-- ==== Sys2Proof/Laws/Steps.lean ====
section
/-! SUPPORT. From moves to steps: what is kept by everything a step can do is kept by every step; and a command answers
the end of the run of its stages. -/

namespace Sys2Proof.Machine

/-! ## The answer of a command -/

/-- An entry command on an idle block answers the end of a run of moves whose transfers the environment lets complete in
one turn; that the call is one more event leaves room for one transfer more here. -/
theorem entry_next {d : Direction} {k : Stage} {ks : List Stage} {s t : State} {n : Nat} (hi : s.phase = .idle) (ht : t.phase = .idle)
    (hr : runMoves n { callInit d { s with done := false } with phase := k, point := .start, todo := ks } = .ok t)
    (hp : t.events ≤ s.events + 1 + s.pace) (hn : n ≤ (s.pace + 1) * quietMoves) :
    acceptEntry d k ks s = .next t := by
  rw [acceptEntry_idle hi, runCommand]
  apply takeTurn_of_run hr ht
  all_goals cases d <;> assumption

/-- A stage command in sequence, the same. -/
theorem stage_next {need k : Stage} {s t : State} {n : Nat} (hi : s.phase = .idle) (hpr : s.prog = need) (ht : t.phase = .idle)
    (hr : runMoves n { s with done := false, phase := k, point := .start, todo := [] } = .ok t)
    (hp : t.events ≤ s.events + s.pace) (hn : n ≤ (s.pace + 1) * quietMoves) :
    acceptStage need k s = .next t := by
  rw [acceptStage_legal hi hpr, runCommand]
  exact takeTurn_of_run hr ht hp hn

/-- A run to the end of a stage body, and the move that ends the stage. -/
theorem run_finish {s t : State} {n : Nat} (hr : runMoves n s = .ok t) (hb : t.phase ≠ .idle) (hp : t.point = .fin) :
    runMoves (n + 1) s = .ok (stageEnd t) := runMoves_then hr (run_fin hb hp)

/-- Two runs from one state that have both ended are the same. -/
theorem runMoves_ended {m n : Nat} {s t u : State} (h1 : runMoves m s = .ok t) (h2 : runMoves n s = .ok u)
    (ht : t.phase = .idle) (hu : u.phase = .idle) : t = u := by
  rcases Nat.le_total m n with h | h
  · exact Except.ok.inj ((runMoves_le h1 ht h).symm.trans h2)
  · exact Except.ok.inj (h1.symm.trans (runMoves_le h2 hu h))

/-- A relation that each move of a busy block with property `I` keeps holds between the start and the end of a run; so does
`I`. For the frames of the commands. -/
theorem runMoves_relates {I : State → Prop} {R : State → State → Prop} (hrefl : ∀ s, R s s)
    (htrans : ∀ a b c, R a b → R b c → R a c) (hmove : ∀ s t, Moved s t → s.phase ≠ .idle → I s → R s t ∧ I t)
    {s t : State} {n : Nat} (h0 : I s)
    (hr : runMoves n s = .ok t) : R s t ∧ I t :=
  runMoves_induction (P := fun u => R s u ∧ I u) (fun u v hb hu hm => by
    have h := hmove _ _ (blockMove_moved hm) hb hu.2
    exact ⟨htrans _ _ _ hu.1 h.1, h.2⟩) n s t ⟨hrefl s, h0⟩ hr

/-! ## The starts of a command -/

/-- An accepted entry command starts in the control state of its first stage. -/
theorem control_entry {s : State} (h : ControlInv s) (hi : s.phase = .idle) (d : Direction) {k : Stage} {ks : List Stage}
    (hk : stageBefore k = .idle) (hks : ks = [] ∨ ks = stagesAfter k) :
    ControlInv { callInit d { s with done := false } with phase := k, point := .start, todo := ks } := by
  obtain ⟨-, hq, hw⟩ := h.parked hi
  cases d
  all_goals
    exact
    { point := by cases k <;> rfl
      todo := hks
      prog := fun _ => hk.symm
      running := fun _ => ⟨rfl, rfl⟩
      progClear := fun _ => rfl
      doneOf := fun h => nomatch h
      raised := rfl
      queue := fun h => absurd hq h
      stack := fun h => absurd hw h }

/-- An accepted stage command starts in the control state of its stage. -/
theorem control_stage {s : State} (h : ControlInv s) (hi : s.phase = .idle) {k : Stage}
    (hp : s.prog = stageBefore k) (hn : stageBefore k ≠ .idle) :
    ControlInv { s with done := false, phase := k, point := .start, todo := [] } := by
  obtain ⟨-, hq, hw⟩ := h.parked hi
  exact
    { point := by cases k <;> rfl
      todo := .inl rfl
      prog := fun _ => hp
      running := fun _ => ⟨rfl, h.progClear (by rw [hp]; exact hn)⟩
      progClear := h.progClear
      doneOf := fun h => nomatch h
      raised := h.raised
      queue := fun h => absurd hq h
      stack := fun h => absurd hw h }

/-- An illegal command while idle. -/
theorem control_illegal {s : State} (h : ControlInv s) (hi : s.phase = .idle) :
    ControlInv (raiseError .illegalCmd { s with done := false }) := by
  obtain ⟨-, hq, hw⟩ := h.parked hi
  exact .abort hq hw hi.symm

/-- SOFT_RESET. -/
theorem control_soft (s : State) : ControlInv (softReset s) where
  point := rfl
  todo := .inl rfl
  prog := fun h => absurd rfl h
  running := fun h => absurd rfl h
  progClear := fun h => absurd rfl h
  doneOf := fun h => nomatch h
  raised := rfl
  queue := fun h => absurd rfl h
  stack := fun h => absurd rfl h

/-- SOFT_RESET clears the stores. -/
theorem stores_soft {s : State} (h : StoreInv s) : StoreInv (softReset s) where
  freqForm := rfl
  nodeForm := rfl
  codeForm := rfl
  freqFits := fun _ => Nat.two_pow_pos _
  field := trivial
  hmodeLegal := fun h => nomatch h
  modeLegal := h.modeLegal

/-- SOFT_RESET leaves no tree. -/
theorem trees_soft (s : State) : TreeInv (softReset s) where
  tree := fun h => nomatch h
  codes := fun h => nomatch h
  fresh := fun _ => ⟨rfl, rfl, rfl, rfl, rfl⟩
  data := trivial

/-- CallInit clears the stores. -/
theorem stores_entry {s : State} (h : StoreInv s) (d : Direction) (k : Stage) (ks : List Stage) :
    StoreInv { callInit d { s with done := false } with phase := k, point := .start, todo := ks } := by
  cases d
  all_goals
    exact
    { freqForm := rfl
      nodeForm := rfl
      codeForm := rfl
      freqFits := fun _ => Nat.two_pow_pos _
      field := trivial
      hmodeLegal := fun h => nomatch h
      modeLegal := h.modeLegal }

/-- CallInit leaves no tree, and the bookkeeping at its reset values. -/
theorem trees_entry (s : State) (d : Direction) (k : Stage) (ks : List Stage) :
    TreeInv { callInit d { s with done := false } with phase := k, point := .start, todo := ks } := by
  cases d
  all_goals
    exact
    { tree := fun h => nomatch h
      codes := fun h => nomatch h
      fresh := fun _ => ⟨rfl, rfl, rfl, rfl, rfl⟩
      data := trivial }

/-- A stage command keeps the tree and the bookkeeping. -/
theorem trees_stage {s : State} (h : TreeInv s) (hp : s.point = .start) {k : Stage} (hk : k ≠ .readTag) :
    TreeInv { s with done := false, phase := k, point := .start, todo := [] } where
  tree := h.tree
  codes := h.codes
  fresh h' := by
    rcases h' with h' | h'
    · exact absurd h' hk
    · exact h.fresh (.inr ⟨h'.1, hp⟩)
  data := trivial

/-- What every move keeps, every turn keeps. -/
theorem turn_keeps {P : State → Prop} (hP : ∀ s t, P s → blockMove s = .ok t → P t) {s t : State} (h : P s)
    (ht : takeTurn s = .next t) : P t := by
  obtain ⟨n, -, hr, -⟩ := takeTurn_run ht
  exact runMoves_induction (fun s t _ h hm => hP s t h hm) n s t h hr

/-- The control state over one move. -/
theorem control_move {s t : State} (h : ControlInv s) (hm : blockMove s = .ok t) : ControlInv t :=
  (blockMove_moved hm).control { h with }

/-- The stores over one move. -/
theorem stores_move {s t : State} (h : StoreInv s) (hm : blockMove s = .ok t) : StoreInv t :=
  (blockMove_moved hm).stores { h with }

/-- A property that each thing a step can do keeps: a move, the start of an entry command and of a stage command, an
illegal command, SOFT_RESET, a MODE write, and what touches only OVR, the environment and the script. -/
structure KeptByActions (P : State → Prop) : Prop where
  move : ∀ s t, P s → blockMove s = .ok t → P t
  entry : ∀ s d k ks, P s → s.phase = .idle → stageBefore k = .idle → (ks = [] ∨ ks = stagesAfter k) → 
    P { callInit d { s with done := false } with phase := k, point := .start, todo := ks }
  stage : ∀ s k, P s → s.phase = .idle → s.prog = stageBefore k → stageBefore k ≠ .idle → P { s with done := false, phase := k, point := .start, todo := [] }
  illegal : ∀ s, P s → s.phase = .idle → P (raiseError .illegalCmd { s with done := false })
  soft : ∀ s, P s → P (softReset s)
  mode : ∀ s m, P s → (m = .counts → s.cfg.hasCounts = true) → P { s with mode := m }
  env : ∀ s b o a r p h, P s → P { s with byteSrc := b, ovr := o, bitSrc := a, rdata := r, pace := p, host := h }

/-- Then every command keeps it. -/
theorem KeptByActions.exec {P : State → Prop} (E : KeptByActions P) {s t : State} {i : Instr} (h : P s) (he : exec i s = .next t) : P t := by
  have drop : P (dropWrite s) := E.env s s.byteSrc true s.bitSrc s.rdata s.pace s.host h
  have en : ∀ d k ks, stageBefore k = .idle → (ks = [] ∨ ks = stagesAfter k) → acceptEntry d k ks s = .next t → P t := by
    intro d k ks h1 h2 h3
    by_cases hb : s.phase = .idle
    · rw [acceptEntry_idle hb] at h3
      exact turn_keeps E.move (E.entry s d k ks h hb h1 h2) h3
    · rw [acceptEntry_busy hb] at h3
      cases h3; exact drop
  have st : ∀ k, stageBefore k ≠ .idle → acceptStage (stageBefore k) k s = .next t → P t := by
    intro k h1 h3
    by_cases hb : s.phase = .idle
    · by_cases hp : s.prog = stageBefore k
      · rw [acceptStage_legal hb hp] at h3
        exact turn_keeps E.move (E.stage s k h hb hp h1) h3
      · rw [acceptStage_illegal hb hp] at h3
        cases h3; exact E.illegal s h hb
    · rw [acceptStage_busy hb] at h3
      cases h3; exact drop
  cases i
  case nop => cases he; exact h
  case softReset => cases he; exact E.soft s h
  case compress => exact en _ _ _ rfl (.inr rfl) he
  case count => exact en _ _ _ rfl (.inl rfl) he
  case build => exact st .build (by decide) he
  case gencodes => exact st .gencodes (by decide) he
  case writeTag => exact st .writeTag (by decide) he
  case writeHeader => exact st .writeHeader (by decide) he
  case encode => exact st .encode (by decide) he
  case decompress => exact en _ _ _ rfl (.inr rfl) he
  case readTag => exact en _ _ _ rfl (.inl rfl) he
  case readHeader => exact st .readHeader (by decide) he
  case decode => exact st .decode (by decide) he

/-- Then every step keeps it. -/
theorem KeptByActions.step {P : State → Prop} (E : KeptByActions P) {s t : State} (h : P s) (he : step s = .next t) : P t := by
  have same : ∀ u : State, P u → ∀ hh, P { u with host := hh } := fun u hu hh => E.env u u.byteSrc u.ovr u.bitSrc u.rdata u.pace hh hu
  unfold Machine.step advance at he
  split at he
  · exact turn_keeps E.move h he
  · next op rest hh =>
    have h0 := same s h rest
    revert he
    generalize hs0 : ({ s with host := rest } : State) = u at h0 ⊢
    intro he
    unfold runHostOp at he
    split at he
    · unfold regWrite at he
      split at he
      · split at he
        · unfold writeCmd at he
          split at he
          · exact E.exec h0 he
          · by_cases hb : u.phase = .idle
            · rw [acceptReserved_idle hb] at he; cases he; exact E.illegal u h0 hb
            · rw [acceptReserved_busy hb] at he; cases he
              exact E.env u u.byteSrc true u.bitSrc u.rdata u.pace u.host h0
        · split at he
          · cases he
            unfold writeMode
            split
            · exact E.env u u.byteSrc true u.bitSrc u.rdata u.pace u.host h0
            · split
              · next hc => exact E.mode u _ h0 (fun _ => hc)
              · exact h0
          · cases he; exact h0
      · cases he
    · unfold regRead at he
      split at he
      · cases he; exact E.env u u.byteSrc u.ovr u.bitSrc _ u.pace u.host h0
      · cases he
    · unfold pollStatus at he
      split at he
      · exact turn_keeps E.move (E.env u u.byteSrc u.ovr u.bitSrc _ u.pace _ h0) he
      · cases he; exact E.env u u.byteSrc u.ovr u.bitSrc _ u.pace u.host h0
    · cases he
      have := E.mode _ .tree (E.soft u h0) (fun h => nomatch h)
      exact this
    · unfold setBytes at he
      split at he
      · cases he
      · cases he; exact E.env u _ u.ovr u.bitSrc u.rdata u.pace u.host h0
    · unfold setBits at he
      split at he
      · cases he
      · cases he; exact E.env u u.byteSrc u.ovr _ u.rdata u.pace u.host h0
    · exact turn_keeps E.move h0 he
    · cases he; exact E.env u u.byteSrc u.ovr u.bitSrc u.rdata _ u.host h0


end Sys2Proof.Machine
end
---+---
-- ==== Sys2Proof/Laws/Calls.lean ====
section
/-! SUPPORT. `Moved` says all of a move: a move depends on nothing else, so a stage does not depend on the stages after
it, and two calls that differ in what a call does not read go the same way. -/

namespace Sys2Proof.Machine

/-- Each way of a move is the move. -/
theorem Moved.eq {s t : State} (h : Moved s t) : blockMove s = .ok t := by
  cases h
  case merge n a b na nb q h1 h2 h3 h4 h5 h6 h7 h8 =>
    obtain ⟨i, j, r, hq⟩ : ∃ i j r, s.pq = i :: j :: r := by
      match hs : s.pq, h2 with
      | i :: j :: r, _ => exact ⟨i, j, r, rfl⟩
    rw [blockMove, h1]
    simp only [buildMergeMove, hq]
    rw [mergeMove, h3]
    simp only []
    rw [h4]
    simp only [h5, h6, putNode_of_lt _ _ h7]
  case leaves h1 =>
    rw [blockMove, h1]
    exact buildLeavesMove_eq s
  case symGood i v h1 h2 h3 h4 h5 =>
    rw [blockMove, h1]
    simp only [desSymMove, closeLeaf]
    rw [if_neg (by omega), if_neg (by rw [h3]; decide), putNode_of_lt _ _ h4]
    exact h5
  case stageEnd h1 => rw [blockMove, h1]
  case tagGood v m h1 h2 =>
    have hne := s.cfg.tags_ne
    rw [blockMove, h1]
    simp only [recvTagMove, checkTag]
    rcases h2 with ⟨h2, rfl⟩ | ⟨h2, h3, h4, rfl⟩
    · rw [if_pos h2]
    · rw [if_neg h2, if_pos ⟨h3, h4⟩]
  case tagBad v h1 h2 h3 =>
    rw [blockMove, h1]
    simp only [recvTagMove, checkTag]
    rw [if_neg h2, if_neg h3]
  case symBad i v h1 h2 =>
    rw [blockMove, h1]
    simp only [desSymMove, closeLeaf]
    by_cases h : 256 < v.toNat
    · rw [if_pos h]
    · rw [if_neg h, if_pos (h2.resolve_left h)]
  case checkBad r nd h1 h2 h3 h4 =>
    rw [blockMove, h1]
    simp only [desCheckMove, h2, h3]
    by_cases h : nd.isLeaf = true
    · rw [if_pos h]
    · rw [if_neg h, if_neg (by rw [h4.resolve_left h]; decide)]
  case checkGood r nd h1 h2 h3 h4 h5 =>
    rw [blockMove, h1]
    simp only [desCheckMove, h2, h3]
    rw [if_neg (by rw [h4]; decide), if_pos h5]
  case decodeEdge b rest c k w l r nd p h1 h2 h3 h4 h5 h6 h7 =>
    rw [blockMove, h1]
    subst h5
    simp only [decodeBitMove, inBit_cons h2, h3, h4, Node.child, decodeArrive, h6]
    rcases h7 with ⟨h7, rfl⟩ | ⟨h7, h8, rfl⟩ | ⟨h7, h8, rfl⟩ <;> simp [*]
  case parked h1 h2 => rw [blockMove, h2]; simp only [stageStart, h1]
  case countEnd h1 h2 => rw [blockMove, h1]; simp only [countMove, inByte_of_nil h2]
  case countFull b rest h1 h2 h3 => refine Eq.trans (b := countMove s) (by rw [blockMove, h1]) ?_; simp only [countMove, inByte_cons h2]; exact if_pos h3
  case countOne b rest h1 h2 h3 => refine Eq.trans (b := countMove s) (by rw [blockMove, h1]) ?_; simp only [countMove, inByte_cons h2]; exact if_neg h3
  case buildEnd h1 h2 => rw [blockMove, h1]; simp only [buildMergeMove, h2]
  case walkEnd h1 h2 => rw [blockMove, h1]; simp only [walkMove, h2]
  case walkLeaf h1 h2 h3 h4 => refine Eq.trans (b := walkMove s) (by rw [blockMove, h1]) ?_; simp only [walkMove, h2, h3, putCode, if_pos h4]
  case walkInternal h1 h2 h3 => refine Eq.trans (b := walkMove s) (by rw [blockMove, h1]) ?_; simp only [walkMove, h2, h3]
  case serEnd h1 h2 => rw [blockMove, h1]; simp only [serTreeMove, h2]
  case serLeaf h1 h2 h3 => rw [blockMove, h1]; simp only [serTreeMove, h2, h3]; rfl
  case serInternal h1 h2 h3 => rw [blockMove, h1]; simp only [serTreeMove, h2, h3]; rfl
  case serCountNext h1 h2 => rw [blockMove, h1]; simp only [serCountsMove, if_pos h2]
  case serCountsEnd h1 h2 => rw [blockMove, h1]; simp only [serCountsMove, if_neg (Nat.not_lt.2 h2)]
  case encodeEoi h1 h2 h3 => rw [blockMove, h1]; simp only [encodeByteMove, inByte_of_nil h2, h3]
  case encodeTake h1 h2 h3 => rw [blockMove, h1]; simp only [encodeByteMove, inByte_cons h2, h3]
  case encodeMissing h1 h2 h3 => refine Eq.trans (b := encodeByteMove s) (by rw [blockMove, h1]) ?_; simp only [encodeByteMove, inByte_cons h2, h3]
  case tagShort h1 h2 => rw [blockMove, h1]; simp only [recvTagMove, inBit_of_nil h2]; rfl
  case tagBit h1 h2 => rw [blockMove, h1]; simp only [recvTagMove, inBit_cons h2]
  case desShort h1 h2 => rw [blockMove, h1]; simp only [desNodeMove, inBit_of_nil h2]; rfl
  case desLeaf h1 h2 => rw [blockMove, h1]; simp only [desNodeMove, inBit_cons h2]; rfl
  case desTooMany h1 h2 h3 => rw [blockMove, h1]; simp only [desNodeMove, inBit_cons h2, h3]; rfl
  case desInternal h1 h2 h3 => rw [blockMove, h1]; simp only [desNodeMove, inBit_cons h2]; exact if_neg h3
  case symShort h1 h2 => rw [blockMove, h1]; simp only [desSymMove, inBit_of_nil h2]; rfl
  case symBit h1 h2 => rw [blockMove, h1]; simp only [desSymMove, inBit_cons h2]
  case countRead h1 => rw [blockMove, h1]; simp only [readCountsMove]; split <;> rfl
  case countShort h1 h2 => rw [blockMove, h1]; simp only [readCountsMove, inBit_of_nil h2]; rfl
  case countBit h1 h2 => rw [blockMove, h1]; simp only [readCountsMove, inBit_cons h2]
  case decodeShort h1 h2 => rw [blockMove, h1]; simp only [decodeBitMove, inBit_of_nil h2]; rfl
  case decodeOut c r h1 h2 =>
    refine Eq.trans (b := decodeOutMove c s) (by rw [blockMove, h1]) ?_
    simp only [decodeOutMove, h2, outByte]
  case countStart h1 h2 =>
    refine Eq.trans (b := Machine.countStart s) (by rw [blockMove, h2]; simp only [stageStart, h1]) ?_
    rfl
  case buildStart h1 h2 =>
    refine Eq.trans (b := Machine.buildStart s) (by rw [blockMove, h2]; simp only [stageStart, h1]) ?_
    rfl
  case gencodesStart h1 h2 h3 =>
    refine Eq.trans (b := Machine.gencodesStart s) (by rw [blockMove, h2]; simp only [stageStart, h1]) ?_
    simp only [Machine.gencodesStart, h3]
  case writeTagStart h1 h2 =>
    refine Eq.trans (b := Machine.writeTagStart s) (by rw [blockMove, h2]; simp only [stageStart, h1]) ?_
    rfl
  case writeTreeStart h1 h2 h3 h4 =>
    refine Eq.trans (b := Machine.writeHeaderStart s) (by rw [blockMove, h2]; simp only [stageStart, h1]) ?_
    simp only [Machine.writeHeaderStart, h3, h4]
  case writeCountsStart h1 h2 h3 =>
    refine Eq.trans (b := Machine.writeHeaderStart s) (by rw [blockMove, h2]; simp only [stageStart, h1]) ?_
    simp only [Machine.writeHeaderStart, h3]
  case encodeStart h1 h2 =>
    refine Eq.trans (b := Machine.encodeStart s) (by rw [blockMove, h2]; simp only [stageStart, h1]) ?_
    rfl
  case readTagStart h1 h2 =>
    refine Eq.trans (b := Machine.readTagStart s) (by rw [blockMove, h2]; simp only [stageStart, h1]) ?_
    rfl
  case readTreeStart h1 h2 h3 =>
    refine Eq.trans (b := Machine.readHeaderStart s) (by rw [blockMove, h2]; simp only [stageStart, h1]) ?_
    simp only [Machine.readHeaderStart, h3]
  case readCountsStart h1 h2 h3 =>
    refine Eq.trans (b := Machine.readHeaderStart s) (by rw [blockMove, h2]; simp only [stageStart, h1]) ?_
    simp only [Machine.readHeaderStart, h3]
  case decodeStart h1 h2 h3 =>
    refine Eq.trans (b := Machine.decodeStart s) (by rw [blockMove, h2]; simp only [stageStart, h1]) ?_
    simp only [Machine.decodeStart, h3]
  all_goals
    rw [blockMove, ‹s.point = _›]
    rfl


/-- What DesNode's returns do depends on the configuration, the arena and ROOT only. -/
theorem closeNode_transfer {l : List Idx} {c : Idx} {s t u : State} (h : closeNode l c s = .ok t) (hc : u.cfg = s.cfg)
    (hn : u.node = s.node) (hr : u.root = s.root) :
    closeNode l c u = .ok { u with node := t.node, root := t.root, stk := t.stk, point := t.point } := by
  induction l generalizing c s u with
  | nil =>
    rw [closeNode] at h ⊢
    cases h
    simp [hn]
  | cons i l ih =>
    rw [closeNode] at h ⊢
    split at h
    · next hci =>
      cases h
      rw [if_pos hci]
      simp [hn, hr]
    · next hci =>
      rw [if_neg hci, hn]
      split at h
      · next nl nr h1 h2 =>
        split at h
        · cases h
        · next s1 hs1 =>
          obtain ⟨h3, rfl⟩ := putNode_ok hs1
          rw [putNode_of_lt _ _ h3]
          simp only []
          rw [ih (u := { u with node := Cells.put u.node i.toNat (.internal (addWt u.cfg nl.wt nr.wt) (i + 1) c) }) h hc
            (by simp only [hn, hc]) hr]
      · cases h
---+---
» **DIRECTIONS**: Among the entries above, find the line with "case countEnd h1" and the line with "case walkLeaf h1"; give again exactly these two lines and all lines between them.

» **WRITTEN RESPONSE**:
  case countEnd h1 h2 => rw [blockMove, h1]; simp only [countMove, inByte_of_nil h2]
  case countFull b rest h1 h2 h3 => refine Eq.trans (b := countMove s) (by rw [blockMove, h1]) ?_; simp only [countMove, inByte_cons h2]; exact if_pos h3
  case countOne b rest h1 h2 h3 => refine Eq.trans (b := countMove s) (by rw [blockMove, h1]) ?_; simp only [countMove, inByte_cons h2]; exact if_neg h3
  case buildEnd h1 h2 => rw [blockMove, h1]; simp only [buildMergeMove, h2]
  case walkEnd h1 h2 => rw [blockMove, h1]; simp only [walkMove, h2]
  case walkLeaf h1 h2 h3 h4 => refine Eq.trans (b := walkMove s) (by rw [blockMove, h1]) ?_; simp only [walkMove, h2, h3, putCode, if_pos h4]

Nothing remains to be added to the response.